Among the lines below, take the one holding "def hmkBytes (r", the one holding "and the next", and all lines between them. Set them down exactly.
***** Data in this exercise
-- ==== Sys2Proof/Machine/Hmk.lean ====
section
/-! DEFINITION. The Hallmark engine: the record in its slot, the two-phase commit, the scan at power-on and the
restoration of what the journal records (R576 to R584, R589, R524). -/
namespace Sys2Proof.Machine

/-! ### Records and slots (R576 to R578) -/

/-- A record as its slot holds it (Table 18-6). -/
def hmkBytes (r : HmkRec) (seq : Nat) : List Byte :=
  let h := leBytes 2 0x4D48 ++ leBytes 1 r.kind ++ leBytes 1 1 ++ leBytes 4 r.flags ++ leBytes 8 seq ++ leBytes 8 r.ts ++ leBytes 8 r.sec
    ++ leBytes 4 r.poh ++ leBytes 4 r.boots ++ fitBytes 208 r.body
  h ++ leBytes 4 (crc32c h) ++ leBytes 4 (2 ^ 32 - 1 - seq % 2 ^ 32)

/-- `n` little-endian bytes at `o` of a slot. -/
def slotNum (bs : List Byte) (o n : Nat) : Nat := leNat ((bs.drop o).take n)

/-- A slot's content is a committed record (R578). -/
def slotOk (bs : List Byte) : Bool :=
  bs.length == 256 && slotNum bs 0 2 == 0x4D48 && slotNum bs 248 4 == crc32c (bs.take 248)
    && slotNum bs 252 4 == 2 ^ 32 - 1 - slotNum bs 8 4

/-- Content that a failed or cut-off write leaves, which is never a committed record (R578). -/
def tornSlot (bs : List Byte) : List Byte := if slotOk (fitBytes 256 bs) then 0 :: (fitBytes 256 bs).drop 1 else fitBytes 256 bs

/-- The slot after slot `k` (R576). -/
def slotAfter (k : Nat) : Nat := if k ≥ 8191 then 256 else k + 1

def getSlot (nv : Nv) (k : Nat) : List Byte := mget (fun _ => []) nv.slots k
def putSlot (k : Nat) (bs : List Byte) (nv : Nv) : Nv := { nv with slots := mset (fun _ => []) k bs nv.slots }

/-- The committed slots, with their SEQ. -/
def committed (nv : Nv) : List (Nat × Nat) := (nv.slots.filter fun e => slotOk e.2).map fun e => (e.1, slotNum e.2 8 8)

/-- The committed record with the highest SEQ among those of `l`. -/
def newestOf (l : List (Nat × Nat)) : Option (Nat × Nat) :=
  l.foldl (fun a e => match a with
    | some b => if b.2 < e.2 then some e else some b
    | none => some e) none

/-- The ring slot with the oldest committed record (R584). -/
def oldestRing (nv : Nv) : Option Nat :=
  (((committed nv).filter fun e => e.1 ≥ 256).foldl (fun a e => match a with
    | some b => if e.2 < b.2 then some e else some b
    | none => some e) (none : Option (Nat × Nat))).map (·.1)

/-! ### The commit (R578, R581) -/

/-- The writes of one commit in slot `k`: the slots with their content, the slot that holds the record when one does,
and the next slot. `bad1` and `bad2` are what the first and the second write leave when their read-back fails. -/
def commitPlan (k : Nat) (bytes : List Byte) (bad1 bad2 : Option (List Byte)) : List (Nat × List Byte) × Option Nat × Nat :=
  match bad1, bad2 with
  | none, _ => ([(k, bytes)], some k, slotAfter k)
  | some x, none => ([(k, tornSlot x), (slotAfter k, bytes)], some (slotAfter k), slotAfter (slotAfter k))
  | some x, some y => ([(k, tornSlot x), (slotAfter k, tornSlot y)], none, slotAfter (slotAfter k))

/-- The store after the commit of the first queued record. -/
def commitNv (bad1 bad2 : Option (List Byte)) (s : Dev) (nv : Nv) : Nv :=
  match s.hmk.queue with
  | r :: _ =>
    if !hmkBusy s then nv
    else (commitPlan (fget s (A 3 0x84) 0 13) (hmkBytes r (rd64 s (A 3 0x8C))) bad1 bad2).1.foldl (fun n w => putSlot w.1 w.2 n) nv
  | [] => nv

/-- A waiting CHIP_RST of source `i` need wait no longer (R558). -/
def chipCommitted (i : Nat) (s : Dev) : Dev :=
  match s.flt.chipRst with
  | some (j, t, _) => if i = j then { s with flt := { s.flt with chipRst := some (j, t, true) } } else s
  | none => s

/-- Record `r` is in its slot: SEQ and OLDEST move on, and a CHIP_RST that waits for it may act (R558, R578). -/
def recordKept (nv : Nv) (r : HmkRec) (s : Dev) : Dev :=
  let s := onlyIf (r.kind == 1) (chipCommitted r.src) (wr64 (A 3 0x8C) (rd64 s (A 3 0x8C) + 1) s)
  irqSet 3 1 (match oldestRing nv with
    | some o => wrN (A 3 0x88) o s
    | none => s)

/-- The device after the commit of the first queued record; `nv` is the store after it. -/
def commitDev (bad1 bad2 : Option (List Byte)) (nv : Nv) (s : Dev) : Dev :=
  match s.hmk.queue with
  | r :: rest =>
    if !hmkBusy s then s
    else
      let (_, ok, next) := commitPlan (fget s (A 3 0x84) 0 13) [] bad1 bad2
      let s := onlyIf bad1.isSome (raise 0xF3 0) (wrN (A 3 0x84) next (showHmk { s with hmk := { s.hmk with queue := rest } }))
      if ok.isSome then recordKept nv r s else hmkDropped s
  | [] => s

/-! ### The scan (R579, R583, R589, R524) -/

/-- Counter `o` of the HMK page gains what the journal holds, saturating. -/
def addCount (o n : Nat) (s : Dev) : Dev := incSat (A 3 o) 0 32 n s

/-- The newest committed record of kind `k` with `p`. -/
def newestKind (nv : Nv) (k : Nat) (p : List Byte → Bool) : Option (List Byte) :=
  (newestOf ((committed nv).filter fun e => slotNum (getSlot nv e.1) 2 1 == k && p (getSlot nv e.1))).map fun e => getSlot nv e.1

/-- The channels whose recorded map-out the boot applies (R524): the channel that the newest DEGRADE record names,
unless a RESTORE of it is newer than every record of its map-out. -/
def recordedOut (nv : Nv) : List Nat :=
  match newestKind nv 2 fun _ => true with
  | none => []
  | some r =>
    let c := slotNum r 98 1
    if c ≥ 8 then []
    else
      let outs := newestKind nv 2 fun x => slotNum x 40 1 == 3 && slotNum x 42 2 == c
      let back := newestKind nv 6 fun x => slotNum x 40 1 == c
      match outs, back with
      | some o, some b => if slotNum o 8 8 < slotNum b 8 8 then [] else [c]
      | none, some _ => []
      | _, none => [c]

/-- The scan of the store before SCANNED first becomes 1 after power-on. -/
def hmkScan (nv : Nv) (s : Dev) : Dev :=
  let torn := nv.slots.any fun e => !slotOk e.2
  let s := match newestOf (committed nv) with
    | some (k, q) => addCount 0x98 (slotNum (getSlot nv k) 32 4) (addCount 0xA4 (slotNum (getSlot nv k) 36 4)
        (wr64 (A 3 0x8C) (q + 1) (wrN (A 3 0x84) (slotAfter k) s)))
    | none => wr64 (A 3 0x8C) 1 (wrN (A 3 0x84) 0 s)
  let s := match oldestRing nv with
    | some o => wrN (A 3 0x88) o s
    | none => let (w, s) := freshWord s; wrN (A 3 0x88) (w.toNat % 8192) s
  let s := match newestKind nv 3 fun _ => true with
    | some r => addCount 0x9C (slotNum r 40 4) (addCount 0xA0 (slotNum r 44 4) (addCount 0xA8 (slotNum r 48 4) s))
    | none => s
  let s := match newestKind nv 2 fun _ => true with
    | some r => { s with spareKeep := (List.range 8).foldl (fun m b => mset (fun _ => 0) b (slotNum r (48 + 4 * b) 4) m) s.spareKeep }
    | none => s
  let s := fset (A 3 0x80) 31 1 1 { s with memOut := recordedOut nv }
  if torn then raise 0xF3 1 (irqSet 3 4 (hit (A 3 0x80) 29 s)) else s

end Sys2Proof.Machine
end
**********
***** Data in this exercise
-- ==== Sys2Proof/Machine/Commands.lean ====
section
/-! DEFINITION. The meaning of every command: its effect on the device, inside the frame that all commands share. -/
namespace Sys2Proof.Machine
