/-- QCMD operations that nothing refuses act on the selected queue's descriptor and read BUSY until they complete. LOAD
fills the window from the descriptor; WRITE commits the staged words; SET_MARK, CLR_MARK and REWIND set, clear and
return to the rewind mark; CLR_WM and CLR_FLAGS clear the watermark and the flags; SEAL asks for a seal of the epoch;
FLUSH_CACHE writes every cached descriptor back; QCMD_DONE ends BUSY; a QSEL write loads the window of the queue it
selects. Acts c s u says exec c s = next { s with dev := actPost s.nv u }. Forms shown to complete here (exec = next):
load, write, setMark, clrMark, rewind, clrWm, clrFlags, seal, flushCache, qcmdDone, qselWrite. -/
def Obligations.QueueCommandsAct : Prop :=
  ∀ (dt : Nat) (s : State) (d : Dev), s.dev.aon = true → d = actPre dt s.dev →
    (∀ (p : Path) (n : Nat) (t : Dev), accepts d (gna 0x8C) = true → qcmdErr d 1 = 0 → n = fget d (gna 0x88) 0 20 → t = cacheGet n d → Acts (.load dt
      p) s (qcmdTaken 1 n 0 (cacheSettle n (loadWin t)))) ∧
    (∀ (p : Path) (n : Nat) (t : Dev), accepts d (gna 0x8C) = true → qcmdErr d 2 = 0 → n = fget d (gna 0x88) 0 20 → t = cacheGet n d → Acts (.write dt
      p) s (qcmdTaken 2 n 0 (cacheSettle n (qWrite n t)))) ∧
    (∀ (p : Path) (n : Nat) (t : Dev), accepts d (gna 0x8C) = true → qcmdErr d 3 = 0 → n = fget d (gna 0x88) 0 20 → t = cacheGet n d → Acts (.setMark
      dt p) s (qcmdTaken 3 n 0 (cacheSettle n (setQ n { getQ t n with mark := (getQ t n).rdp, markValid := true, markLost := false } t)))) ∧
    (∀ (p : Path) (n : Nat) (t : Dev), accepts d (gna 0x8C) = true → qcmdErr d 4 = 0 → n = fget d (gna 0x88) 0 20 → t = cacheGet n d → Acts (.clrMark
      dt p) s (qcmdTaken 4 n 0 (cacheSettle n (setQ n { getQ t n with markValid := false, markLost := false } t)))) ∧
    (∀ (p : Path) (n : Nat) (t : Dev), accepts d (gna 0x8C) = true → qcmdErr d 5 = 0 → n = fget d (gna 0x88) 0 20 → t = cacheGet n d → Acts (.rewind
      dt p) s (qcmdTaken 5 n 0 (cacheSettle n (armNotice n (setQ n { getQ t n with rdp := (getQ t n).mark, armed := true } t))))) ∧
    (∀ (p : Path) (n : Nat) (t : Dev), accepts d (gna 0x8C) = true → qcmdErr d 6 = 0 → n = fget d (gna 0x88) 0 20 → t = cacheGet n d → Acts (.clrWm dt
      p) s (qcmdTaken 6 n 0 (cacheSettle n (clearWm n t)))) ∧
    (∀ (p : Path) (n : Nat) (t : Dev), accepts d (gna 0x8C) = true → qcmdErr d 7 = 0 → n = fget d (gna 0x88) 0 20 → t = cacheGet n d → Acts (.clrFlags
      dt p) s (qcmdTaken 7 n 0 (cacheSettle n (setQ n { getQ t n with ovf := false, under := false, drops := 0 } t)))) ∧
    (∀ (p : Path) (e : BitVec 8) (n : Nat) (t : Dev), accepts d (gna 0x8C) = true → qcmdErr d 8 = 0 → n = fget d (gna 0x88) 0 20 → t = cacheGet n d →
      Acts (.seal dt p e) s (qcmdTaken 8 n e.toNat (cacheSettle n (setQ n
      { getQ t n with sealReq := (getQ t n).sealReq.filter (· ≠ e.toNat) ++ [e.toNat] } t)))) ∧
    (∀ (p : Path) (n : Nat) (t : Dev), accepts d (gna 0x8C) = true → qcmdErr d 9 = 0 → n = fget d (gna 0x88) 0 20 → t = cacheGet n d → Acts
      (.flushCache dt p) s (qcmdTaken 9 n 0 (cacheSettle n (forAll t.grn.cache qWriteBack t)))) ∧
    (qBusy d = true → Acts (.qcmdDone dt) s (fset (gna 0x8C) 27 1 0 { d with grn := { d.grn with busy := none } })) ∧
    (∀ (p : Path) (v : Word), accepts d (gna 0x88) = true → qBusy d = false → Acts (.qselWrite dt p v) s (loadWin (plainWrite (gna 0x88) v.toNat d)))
**********
* Response to this exercise
def hmkBytes (r : HmkRec) (seq : Nat) : List Byte :=
  let h := leBytes 2 0x4D48 ++ leBytes 1 r.kind ++ leBytes 1 1 ++ leBytes 4 r.flags ++ leBytes 8 seq ++ leBytes 8 r.ts ++ leBytes 8 r.sec
    ++ leBytes 4 r.poh ++ leBytes 4 r.boots ++ fitBytes 208 r.body
  h ++ leBytes 4 (crc32c h) ++ leBytes 4 (2 ^ 32 - 1 - seq % 2 ^ 32)

/-- `n` little-endian bytes at `o` of a slot. -/
def slotNum (bs : List Byte) (o n : Nat) : Nat := leNat ((bs.drop o).take n)

/-- A slot's content is a committed record (R578). -/
def slotOk (bs : List Byte) : Bool :=
  bs.length == 256 && slotNum bs 0 2 == 0x4D48 && slotNum bs 248 4 == crc32c (bs.take 248)
    && slotNum bs 252 4 == 2 ^ 32 - 1 - slotNum bs 8 4

/-- Content that a failed or cut-off write leaves, which is never a committed record (R578). -/
def tornSlot (bs : List Byte) : List Byte := if slotOk (fitBytes 256 bs) then 0 :: (fitBytes 256 bs).drop 1 else fitBytes 256 bs

/-- The slot after slot `k` (R576). -/
def slotAfter (k : Nat) : Nat := if k ≥ 8191 then 256 else k + 1

def getSlot (nv : Nv) (k : Nat) : List Byte := mget (fun _ => []) nv.slots k
def putSlot (k : Nat) (bs : List Byte) (nv : Nv) : Nv := { nv with slots := mset (fun _ => []) k bs nv.slots }

/-- The committed slots, with their SEQ. -/
def committed (nv : Nv) : List (Nat × Nat) := (nv.slots.filter fun e => slotOk e.2).map fun e => (e.1, slotNum e.2 8 8)

/-- The committed record with the highest SEQ among those of `l`. -/
def newestOf (l : List (Nat × Nat)) : Option (Nat × Nat) :=
  l.foldl (fun a e => match a with
    | some b => if b.2 < e.2 then some e else some b
    | none => some e) none

/-- The ring slot with the oldest committed record (R584). -/
def oldestRing (nv : Nv) : Option Nat :=
  (((committed nv).filter fun e => e.1 ≥ 256).foldl (fun a e => match a with
    | some b => if e.2 < b.2 then some e else some b
    | none => some e) (none : Option (Nat × Nat))).map (·.1)

/-! ### The commit (R578, R581) -/

/-- The writes of one commit in slot `k`: the slots with their content, the slot that holds the record when one does,
and the next slot. `bad1` and `bad2` are what the first and the second write leave when their read-back fails. -/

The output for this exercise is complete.